Spanish sea captain and early settler of San Diego, California (1771–1841)

José Bandini (1771–1841) was a Spanish and Mexican sea captain and early settler of San Diego, California.

==Early life and marriage==
José Bandini was born in Cádiz, Spain, and most likely had at least some (if not all) broadly Italian ancestors who had emigrated to Spain when most of the country was part of the empire. In 1793 he settled in Lima, Peru, where he married twice, first to Ysidora Blancas and, after her death in 1801, to Manuela Mazuelos. He had several children including Manuel Antonio Bandini Mazuelos who became Archbishop of Lima and Juan Bandini, a well-known political figure in the Mexican and American eras of California.

==Naval service==
Bandini served as a lieutenant on the Spanish vessel, Nymphia, at the Battle of Trafalgar in 1805.

He first visited California, then part of Spain, in December 1818 as captain of the ship Reina de los Ángeles, bringing military supplies and troops from San Blas to Alta California's capital, Monterey to defend against the corsair, Hippolyte Bouchard. Two years later he and his crew took an oath of allegiance to Mexican revolutionary leader Agustín de Iturbide and took part in the Mexican War of Independence.
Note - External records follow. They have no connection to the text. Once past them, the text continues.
-- ==== Sys2Proof/Machine/Dmg.lean ====
section
/-! DEFINITION. The DMG pipeline of mode 7 (48_dmg.md): background and window, sprites, the pixel. -/

namespace Sys2Proof.Machine

open Sys2Proof

/-- The background and window colour index of pixel (x, y) (48_dmg.md R854). -/
def dmgBgIndex (s : State) (x y : Int) : Byte :=
  if lcdBgOn s.lcdc then
    if lcdWinOn s.lcdc = true ∧ (s.wy.toNat : Int) ≤ y ∧ (s.wx.toNat : Int) ≤ x + 7 then
      mapPixel (if lcdWinMap s.lcdc then 0x1C00 else 0x1800) (x + 7 - s.wx.toNat) (y - s.wy.toNat)
    else
      mapPixel (if lcdBgMap s.lcdc then 0x1C00 else 0x1800) ((x + s.scx.toNat) % 256)
        ((y + s.scy.toNat) % 256)
  else 0
where
  /-- The pixel (mx, my) of the tile map at `map` (48_dmg.md R853, R854). -/
  mapPixel (map mx my : Int) : Byte :=
    let t := s.dvram8 (map + my / 8 * 32 + mx / 8)
    decDmg s.dvram8 (tileAddrDmg t (lcdTileUnsigned s.lcdc)) (mx % 8) (my % 8)

/-- A DMG sprite entry (30_encoding.md R311, 48_dmg.md R855). -/
structure DmgSprite where
  sy : Int
  sxs : Int
  tile : Byte
  flags : Byte
deriving DecidableEq, Repr

def dmgSpriteOf (b0 b1 b2 b3 : Byte) : DmgSprite :=
  { sy := (b0.toNat : Int) - 16, sxs := (b1.toNat : Int) - 8, tile := b2, flags := b3 }

/-- Entry `i` of the sprite table (48_dmg.md R855). -/
def State.dmgSprite (s : State) (i : Nat) : DmgSprite :=
  dmgSpriteOf (s.dvram8 (0x2000 + 4 * i)) (s.dvram8 (0x2001 + 4 * i)) (s.dvram8 (0x2002 + 4 * i))
    (s.dvram8 (0x2003 + 4 * i))

/-- `hgt` (48_dmg.md R855). -/
def dmgHeight (obj16 : Bool) : Int := if obj16 then 16 else 8

/-- A sprite covers line `y` (48_dmg.md R856). -/
def DmgSprite.covers (e : DmgSprite) (hgt y : Int) : Bool := decide (e.sy ≤ y ∧ y < e.sy + hgt)

/-- Put `i` behind the entries whose key is not greater. -/
def insertByKey (key : Nat → Int) (i : Nat) : List Nat → List Nat
  | [] => [i]
  | j :: js => if key j ≤ key i then j :: insertByKey key i js else i :: j :: js

/-- The entries in ascending order of the key, entries of equal key in the order they came. -/
def sortByKey (key : Nat → Int) (l : List Nat) : List Nat :=
  l.foldl (fun acc i => insertByKey key i acc) []

/-- `select_sprites(y)` (48_dmg.md R856). -/
def selectSprites (s : State) (y : Nat) : List Nat :=
  if lcdObjOn s.lcdc then
    sortByKey (fun i => (s.dmgSprite i).sxs)
      (((List.range Config.dmgSprites).filter fun i =>
        (s.dmgSprite i).covers (dmgHeight (lcdObj16 s.lcdc)) y).take Config.dmgSpritesPerLine)
  else []

/-- The colour index of a sprite at pixel (x, y), none where it does not cover the pixel (48_dmg.md R857). -/
def dmgSpriteIndex (s : State) (hgt : Int) (e : DmgSprite) (x y : Int) : Option Byte :=
  if e.covers hgt y = true ∧ e.sxs ≤ x ∧ x < e.sxs + 8 then
    let row := if bit e.flags 6 then hgt - 1 - (y - e.sy) else y - e.sy
    let col := if bit e.flags 5 then 7 - (x - e.sxs) else x - e.sxs
    let tile : Int := if hgt = 16 then ((e.tile &&& 0xFE).toNat : Int) + row / 8 else e.tile.toNat
    some (decDmg s.dvram8 (tile * 16) col (row % 8))
  else none

/-- The first sprite of the list with a non-transparent texel at (x, y), and its index there (48_dmg.md R858). -/
def dmgFirstSprite (s : State) (sel : List Nat) (x y : Int) : Option (DmgSprite × Byte) :=
  sel.findSome? fun i =>
    let e := s.dmgSprite i
    match dmgSpriteIndex s (dmgHeight (lcdObj16 s.lcdc)) e x y with
    | some si => if si = 0 then none else some (e, si)
    | none => none

/-- `dmg_pixel(x, y, sel)` (48_dmg.md R859). -/
def dmgPixel (s : State) (x y : Nat) (sel : List Nat) : Word :=
  let bi := dmgBgIndex s x y
  match dmgFirstSprite s sel x y with
  | some (e, si) =>
    if bit e.flags 7 = true ∧ bi ≠ 0 then dmgColour s.bgp bi.toNat
    else dmgColour (if bit e.flags 4 then s.obp1 else s.obp0) si.toNat
  | none => dmgColour s.bgp bi.toNat

/-- Row `y` of a frame of mode 7 (48_dmg.md R851). -/
def dmgRow (s : State) (y : Nat) : List Word :=
  let sel := selectSprites s y
  (List.range Config.dmgW).map fun x => dmgPixel s x y sel

/-- The height of a row of the opcode table and the fields of sprite `i` (48_dmg.md R855). -/
def dmgObjResult (s : State) (obj16 : Bool) (i : Nat) : Result :=
  let e := s.dmgSprite i
  .dmgObj (dmgHeight obj16) e.sy e.sxs e.tile e.flags

/-- DMG_TILE_UNSIGNED (48_dmg.md R853): the tile's address in the DMG view. -/
def execDmgTileUnsigned (_lcdc t : Byte) (s : State) : Answer :=
  .next (s.give (.address (tileAddrDmg t true)))

/-- DMG_TILE_SIGNED (48_dmg.md R853). -/
def execDmgTileSigned (_lcdc t : Byte) (s : State) : Answer :=
  .next (s.give (.address (tileAddrDmg t false)))

/-- DMG_OBJ_8 (48_dmg.md R855). -/
def execDmgObj8 (_lcdc i : Byte) (s : State) : Answer := .next (s.give (dmgObjResult s false i.toNat))

/-- DMG_OBJ_16 (48_dmg.md R855). -/
def execDmgObj16 (_lcdc i : Byte) (s : State) : Answer := .next (s.give (dmgObjResult s true i.toNat))

/-- DMG_SPRITE_ENTRY (48_dmg.md R857): the entry's colour index at (x, y), its height from LCDC. -/
def execDmgSpriteEntry (b0 b1 b2 b3 x y : Byte) (s : State) : Answer :=
  .next (s.give (.indexIfCovered
    (dmgSpriteIndex s (dmgHeight (lcdObj16 s.lcdc)) (dmgSpriteOf b0 b1 b2 b3) x.toNat y.toNat)))

/-- DMG_PIXEL (48_dmg.md R859). -/
def execDmgPixel (x y : Byte) (sel : List Byte) (s : State) : Answer :=
  .next (s.give (.colour (dmgPixel s x.toNat y.toNat (sel.map BitVec.toNat))))

end Sys2Proof.Machine
end

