/-- 49_mode0.md R912, R913, R914 (decisions D36, D40): M0_COMPOSE_LINE writes one word per column: the colour math of 46_compositor.md R731 of
the two front contributors, ordered by `(layer_priority, tile_priority, bg_index)`, the sprite of priority `p` in front of every
background of layer priority `p` or more and behind the others, the backdrop last. Every other framebuffer word stays. A line of an illegal
`frame_width` has no column (assumption 20). -/
def Obligations.M0ComposeLineWritesFrontTwo : Prop :=
  ∀ (y : Half) (s : State), y.toNat < 360 →
    let fw := s.regs.frameWidth.toNat
    let W := if 1 ≤ fw ∧ fw ≤ 1280 then fw else 0
    let g := s.m0.g
    let bl : Blend := ⟨g.firstTarget, g.secondTarget, g.effect, min 16 g.eva, min 16 g.evb, min 16 g.evy⟩
    let p0 := s.m0.pal 0 0
    ∃ t : State, exec (.m0ComposeLine y) s = .next t ∧ t = { s with fb := t.fb } ∧
      (∀ i : Nat, (i < y.toNat * W ∨ y.toNat * W + W ≤ i) → t.fbWord i = s.fbWord i) ∧
      ∀ x : Nat, x < W →
        let spr := s.line.sprCol x
        let bg := fun b : Nat => s.line.bgCol b x
        let isIn := fun r : M0Window => r.x1 ≤ x ∧ (x : Int) < r.x2 ∧ r.x2 ≤ W ∧ r.y1 ≤ y.toNat ∧ (y.toNat : Int) < r.y2 ∧
          r.y2 ≤ 360
        let en := if g.win0On = false ∧ g.win1On = false ∧ g.objwinOn = false then 0b111111#6
          else if g.win0On = true ∧ isIn g.win0 then g.winin0
          else if g.win1On = true ∧ isIn g.win1 then g.winin1
          else if g.objwinOn = true ∧ spr.objwin = true then g.winobj
          else g.winout
        let inFront := fun a b : Contributor =>
          match a.layer, b.layer with
          | .bd, _ => False
          | _, .bd => True
          | .obj, .obj => False
          | .obj, l => spr.prio.toNat ≤ (bg (layerNum l)).prio.toNat
          | l, .obj => (bg (layerNum l)).prio.toNat < spr.prio.toNat
          | l, m => (bg (layerNum l)).prio.toNat < (bg (layerNum m)).prio.toNat ∨
              ((bg (layerNum l)).prio = (bg (layerNum m)).prio ∧
                ((bg (layerNum l)).tprio.toNat < (bg (layerNum m)).tprio.toNat ∨
                  ((bg (layerNum l)).tprio = (bg (layerNum m)).tprio ∧ layerNum l < layerNum m)))
        ∃ cs : List Contributor, cs.Pairwise inFront ∧
          (∀ c : Contributor, c ∈ cs ↔ c = ⟨.bd, rgba p0.1 p0.2.1 p0.2.2, false⟩ ∨
            (c = ⟨.obj, spr.colour, spr.semi⟩ ∧ bit en 4 = true ∧ spr.colour ≠ 0) ∨
            ∃ b : Nat, b < 4 ∧ c = ⟨bgLayer b, (bg b).colour, false⟩ ∧ bit en b = true ∧ (bg b).colour ≠ 0) ∧
          ∃ (top : Contributor) (rest : List Contributor), cs = top :: rest ∧
            t.fbWord (y.toNat * W + x) = colourMath bl top rest.head? (bit en 5)

/-! ### What every step keeps -/

/-- At reset every region and line buffer is canonical and inside its bounds, and no word held is a colour that is not opaque. This rests
on 10_state.md R140, whose zeros are the spec's own choice D2 (assumption 9), and on what the model's own fields hold at reset: line
buffers just created (assumption 10) and no returned value (assumption 5). -/
def Obligations.ResetKeepsInvariants : Prop := State.reset.canonical ∧ State.reset.coloursOpaque

/-- Every step keeps the canonical form and the bounds of 20_memory.md R208 of every region and line buffer, from every state that has
them: no operation writes outside a region. -/
def Obligations.StepKeepsCanonical : Prop :=
  ∀ s t : State, s.canonical → step s = .next t → t.canonical

/-- 30_encoding.md R307, 46_compositor.md R721: every pixel emitted is opaque. Every step keeps each line-buffer colour and returned
colour clear or opaque. A framebuffer word a step changes is opaque after it, unless the step is the host's own write to the
framebuffer (60_exceptions.md R1008; assumption 16); so every other step keeps the framebuffer clear or opaque too. -/
def Obligations.StepKeepsColoursOpaque : Prop :=
  ∀ s t : State, step s = .next t →
    (s.linesOpaque → t.linesOpaque) ∧
    (∀ i : Nat, t.fbWord i ≠ s.fbWord i → (t.fbWord i).extractLsb' 24 8 = 0xFF ∨ s.hostWritesFb) ∧
    (¬ s.hostWritesFb → s.coloursOpaque → t.coloursOpaque)

/-- 20_memory.md R204, 10_state.md R107, 60_exceptions.md R1008: only the host's writes change a region other than the framebuffer or
`Registers`; of the core's operations only `render_frame` and the rows that are parts of it change the framebuffer (R107), and the host
by its own writes to it (R1008; that HOST_WRITE is their means is DEDUCED, assumption 16). The command port, which no operation changes,
is the model's choice (assumption 1). -/
def Obligations.OnlyTheHostWritesInputs : Prop :=
  ∀ (i : Instr) (s t : State), exec i s = .next t →
    ((∀ op : HostOp, i = .hostWrite op → HostOp.writesFb op = true) → s.sameInputs t) ∧
    (match i with
      | .composeLine _ | .m0ComposeLine _ | .renderFrame | .renderFrameMode0 | .renderFrameGbaText | .renderFrameGbaMixed
      | .renderFrameDmg | .forcedBlankGba _ | .forcedBlankFill | .forcedBlankDmg _ | .forcedBlankMode0 => True
      | .hostWrite op => HostOp.writesFb op = true ∨ t.fb = s.fb
      | _ => t.fb = s.fb) ∧
    t.port = s.port

/-- 10_state.md R102, R103, R104, R111, R117, R120 and 44_affine_bg.md R600: bytes without a function in a mode have no influence on
its frame: in modes 1 and 2 VRAM at or past 0x18000 and the I/O offsets 0x02..0x07, 0x30..0x3F, 0x4C..0x4F and 0x56 on; in mode 7 VRAM
at or past 0x20A8, the I/O region, the palettes and OAM; in mode 0 everything but VRAM. Nor do the line buffers, the returned
value or the pending commands (70_reset_and_hazards.md R1105). -/
def Obligations.FrameIgnoresWhatItsModeDoesNotRead : Prop :=
  ∀ s t : State, t.regs = s.regs → (∀ i : Nat, t.fbWord i = s.fbWord i) →
    ((s.regs.mode.toNat = 1 ∨ s.regs.mode.toNat = 2) →
      (∀ o : Nat, o < 0x18000 → t.regionByte .vram o = s.regionByte .vram o) ∧
      (∀ o : Nat, o < 0x56 → ¬ (0x02 ≤ o ∧ o ≤ 0x07) → ¬ (0x30 ≤ o ∧ o ≤ 0x3F) → ¬ (0x4C ≤ o ∧ o ≤ 0x4F) →
        t.regionByte .io o = s.regionByte .io o) ∧
      (∀ o : Nat, t.regionByte .bgPltt o = s.regionByte .bgPltt o) ∧
      (∀ o : Nat, t.regionByte .objPltt o = s.regionByte .objPltt o) ∧
      (∀ o : Nat, t.regionByte .oam o = s.regionByte .oam o)) →
    (s.regs.mode.toNat = 7 → ∀ o : Nat, o < 0x20A8 → t.regionByte .vram o = s.regionByte .vram o) →
    (s.regs.mode.toNat = 0 → ∀ o : Nat, t.regionByte .vram o = s.regionByte .vram o) →
    ∃ s' t' : State, exec .renderFrame s = .next s' ∧ exec .renderFrame t = .next t' ∧
      ∀ i : Nat, t'.fbWord i = s'.fbWord i
end

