-- ==== Sys2Proof/Laws/Decode.lean ====
section
/-! SUPPORT. Laws of the decoder's parts: how a parser runs, and that each operand's reader gives back what its writer wrote. -/

namespace Sys2Proof

/-! ### How a parser runs -/

@[simp] theorem Parser.pure_run {α : Type} (a : α) (bs : List Byte) : (pure a : Parser α) bs = .ok (a, bs) := rfl

@[simp] theorem Parser.throw_run {α : Type} (e : DecodeError) (bs : List Byte) :
    (throw e : Parser α) bs = .error e := rfl

/-- Two parsers one after the other. -/
theorem Parser.bind_run {α β : Type} (p : Parser α) (f : α → Parser β) (bs : List Byte) :
    (p >>= f) bs = match p bs with
      | .ok (a, r) => f a r
      | .error e => .error e := by
  show (do let (a, r) ← p bs; f a r) = _
  cases p bs with
  | error e => rfl
  | ok v => rfl

/-- A parser whose value is then changed. -/
theorem Parser.map_run {α β : Type} (f : α → β) (p : Parser α) (bs : List Byte) :
    (f <$> p) bs = match p bs with
      | .ok (a, r) => .ok (f a, r)
      | .error e => .error e := by
  show (do let (a, r) ← p bs; pure (f a, r)) = _
  cases p bs with
  | error e => rfl
  | ok v => rfl

/-- The second parser runs on what the first one leaves. -/
theorem Parser.bind_ok {α β : Type} {p : Parser α} {bs r : List Byte} {a : α} (h : p bs = .ok (a, r)) (f : α → Parser β) :
    (p >>= f) bs = f a r := by rw [Parser.bind_run, h]

/-- What a parser of two parts has read. -/
theorem Parser.of_bind_ok {α β : Type} {p : Parser α} {f : α → Parser β} {bs r : List Byte} {b : β}
    (h : (p >>= f) bs = .ok (b, r)) : ∃ a r', p bs = .ok (a, r') ∧ f a r' = .ok (b, r) := by
  rw [Parser.bind_run] at h
  split at h
  · next a r' e => exact ⟨a, r', e, h⟩
  · cases h

/-! ### Readers and writers -/

@[simp] theorem takeByte_cons (b : Byte) (r : List Byte) : takeByte (b :: r) = .ok (b, r) := rfl

@[simp] theorem takeHalf_put (v : Half) (r : List Byte) : takeHalf (putHalf v ++ r) = .ok (v, r) := by
  have h : (v.extractLsb' 8 8 ++ v.extractLsb' 0 8 : Half) = v := by
    apply BitVec.eq_of_toNat_eq
    have := v.isLt
    rw [half_toNat]
    simp [Nat.shiftRight_eq_div_pow]
    omega
  show Except.ok ((v.extractLsb' 8 8 ++ v.extractLsb' 0 8 : Half), r) = _
  rw [h]

@[simp] theorem takeWord_put (v : Word) (r : List Byte) : takeWord (putWord v ++ r) = .ok (v, r) := by
  have h : (v.extractLsb' 24 8 ++ v.extractLsb' 16 8 ++ v.extractLsb' 8 8 ++ v.extractLsb' 0 8 : Word) = v := by
    apply BitVec.eq_of_toNat_eq
    have := v.isLt
    rw [word_toNat]
    simp [Nat.shiftRight_eq_div_pow]
    omega
  show Except.ok ((v.extractLsb' 24 8 ++ v.extractLsb' 16 8 ++ v.extractLsb' 8 8 ++ v.extractLsb' 0 8 : Word), r) = _
  rw [h]

@[simp] theorem takeBool_put (b : Bool) (r : List Byte) : takeBool (boolCode b :: r) = .ok (b, r) := by cases b <;> rfl
@[simp] theorem takeView_put (v : View) (r : List Byte) : takeView (viewCode v :: r) = .ok (v, r) := by cases v <;> rfl
@[simp] theorem takeRegion_put (v : Region) (r : List Byte) : takeRegion (regionCode v :: r) = .ok (v, r) := by
  cases v <;> rfl
@[simp] theorem takeWidth_put (v : Width) (r : List Byte) : takeWidth (widthCode v :: r) = .ok (v, r) := by cases v <;> rfl
@[simp] theorem takeLayer_put (v : Layer) (r : List Byte) : takeLayer (layerCode v :: r) = .ok (v, r) := by cases v <;> rfl

@[simp] theorem takeContributor_put (c : Contributor) (r : List Byte) :
    takeContributor (putContributor c ++ r) = .ok (c, r) := by
  simp [takeContributor, putContributor, Parser.bind_run, Parser.map_run]

@[simp] theorem takeOptContributor_put (c : Option Contributor) (r : List Byte) :
    takeOptContributor (putOptContributor c ++ r) = .ok (c, r) := by
  cases c with
  | none => rfl
  | some c =>
    have h : takeBool (1#8 :: (putContributor c ++ r)) = .ok (true, putContributor c ++ r) := takeBool_put true _
    simp [takeOptContributor, putOptContributor, Parser.bind_run, Parser.map_run, h]

@[simp] theorem takeBytes_put (l r : List Byte) : takeBytes l.length (l ++ r) = .ok (l, r) := by
  induction l with
  | nil => rfl
  | cons b l ih => simp [takeBytes, Parser.bind_run, Parser.map_run, ih]

@[simp] theorem takeHostOp_put (op : HostOp) (r : List Byte) : takeHostOp (putHostOp op ++ r) = .ok (op, r) := by
  cases op <;> simp [takeHostOp, putHostOp, Parser.bind_run, Parser.map_run]

/-! ### The decoder on a format byte, and selector bits -/

/-- The decoder runs the format its first byte names and keeps what is well formed. -/
theorem decode_cons (tag : Byte) (bs : List Byte) : decode (tag :: bs) =
    match parseFormat tag.toNat bs with
    | .ok (i, rest) => if i.wellFormed then .ok (i, rest) else .error .illFormed
    | .error e => .error e := by
  unfold decode parse
  rw [Parser.bind_run]
  rfl

/-- A selector of one bit is the bit. -/
theorem selBits_one {n : Nat} (w : BitVec n) (i : Nat) : selBits w i 1 = (w.getLsbD i).toNat := by
  rw [selBits, BitVec.extractLsb'_toNat, Nat.shiftRight_eq_div_pow, ← BitVec.testBit_toNat,
    Nat.testBit_eq_decide_div_mod_eq]
  rcases Nat.mod_two_eq_zero_or_one (w.toNat / 2 ^ i) with h | h <;> simp [h]

/-- A selector of two bits is the pair. -/
theorem selBits_two {n : Nat} (w : BitVec n) (lo : Nat) :
    selBits w lo 2 = 2 * (w.getLsbD (lo + 1)).toNat + (w.getLsbD lo).toNat := by
  have e : w.toNat / 2 ^ (lo + 1) = w.toNat / 2 ^ lo / 2 := by rw [Nat.pow_succ, Nat.div_div_eq_div_mul]
  rw [selBits, BitVec.extractLsb'_toNat, Nat.shiftRight_eq_div_pow, ← BitVec.testBit_toNat, ← BitVec.testBit_toNat,
    Nat.testBit_eq_decide_div_mod_eq, Nat.testBit_eq_decide_div_mod_eq, e]
  generalize w.toNat / 2 ^ lo = k
  rcases Nat.mod_two_eq_zero_or_one k with h | h <;> rcases Nat.mod_two_eq_zero_or_one (k / 2) with h' | h' <;>
    simp [h, h'] <;> omega

end Sys2Proof
end

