theorem renderGba_fbWord_congr {s t : State} (h : SameGbaReads s t) (fb : ∀ i, t.fbWord i = s.fbWord i) (mixed : Bool) (i : Nat) :
    (t.renderGba mixed).fbWord i = (s.renderGba mixed).fbWord i := by
  obtain ⟨blank, _, _, _⟩ := h.switches
  have row (y : Nat) : gbaRow t mixed y = gbaRow s mixed y := by
    unfold gbaRow
    rw [h.gbaLines_eq]
    exact h.composeRow_eq _ y
  unfold State.renderGba
  rw [blank]
  split
  · exact forcedBlankFill_fbWord_congr fb i
  · exact withFrame_fbWord_congr fb _ row (fun y => composeRow_length s _ y) i

/-! ### The obligation -/

/-- Settles O60: each pipeline on its own reads. -/
theorem frameIgnoresWhatItsModeDoesNotRead : Obligations.FrameIgnoresWhatItsModeDoesNotRead := by
  intro s t regs fb gba dmg mode0
  refine ⟨s.render, t.render, rfl, rfl, fun i => ?_⟩
  have reads (mode : s.regs.mode.toNat = 1 ∨ s.regs.mode.toNat = 2) : SameGbaReads s t := by
    obtain ⟨vram, io, bgPltt, objPltt, oam⟩ := gba mode
    exact sameGbaReads_of_bytes vram io bgPltt objPltt oam
  unfold State.render
  rw [regs]
  split
  · next mode => exact renderMode0_fbWord_congr regs fb (mode0 mode) i
  · next mode => exact renderGba_fbWord_congr (reads (Or.inl mode)) fb false i
  · next mode => exact renderGba_fbWord_congr (reads (Or.inr mode)) fb true i
  · next mode => exact renderDmg_fbWord_congr fb (dmg mode) i
  · exact fb i

end Sys2Proof.Machine
end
==Settlement in California==
In 1822 Bandini was granted military retirement with the rank, capitán de milicias, by the newly independent Mexican government. Soon afterward he settled in San Diego where, as Richard Henry Dana described in Two Years Before the Mast, "he built a large house with a court-yard in front, kept a great retinue of Indians, and set up for the grandee of that part of the country."

In 1828 Bandini wrote Descrision de l'Alta California (translated to English by Doris Marion Wright as A Description of California in 1828). In it he described the territory's people, its land and resources, and the state of its commerce. At the time the Mexican government had decided that foreign trade with California would only be allowed through the port of Monterey. Bandini believed this would stifle California's economic growth so he concluded the Descrision by proposing that imports also be allowed at the port of San Diego while California's exports (almost entirely hides, tallow, and wheat) be allowed anywhere along its coast.

His son, Juan Bandini, used the Descrision as the basis of a report he wrote for the Comisaría Principal de la Alta California in 1830.

José Bandini died in San Diego in 1841.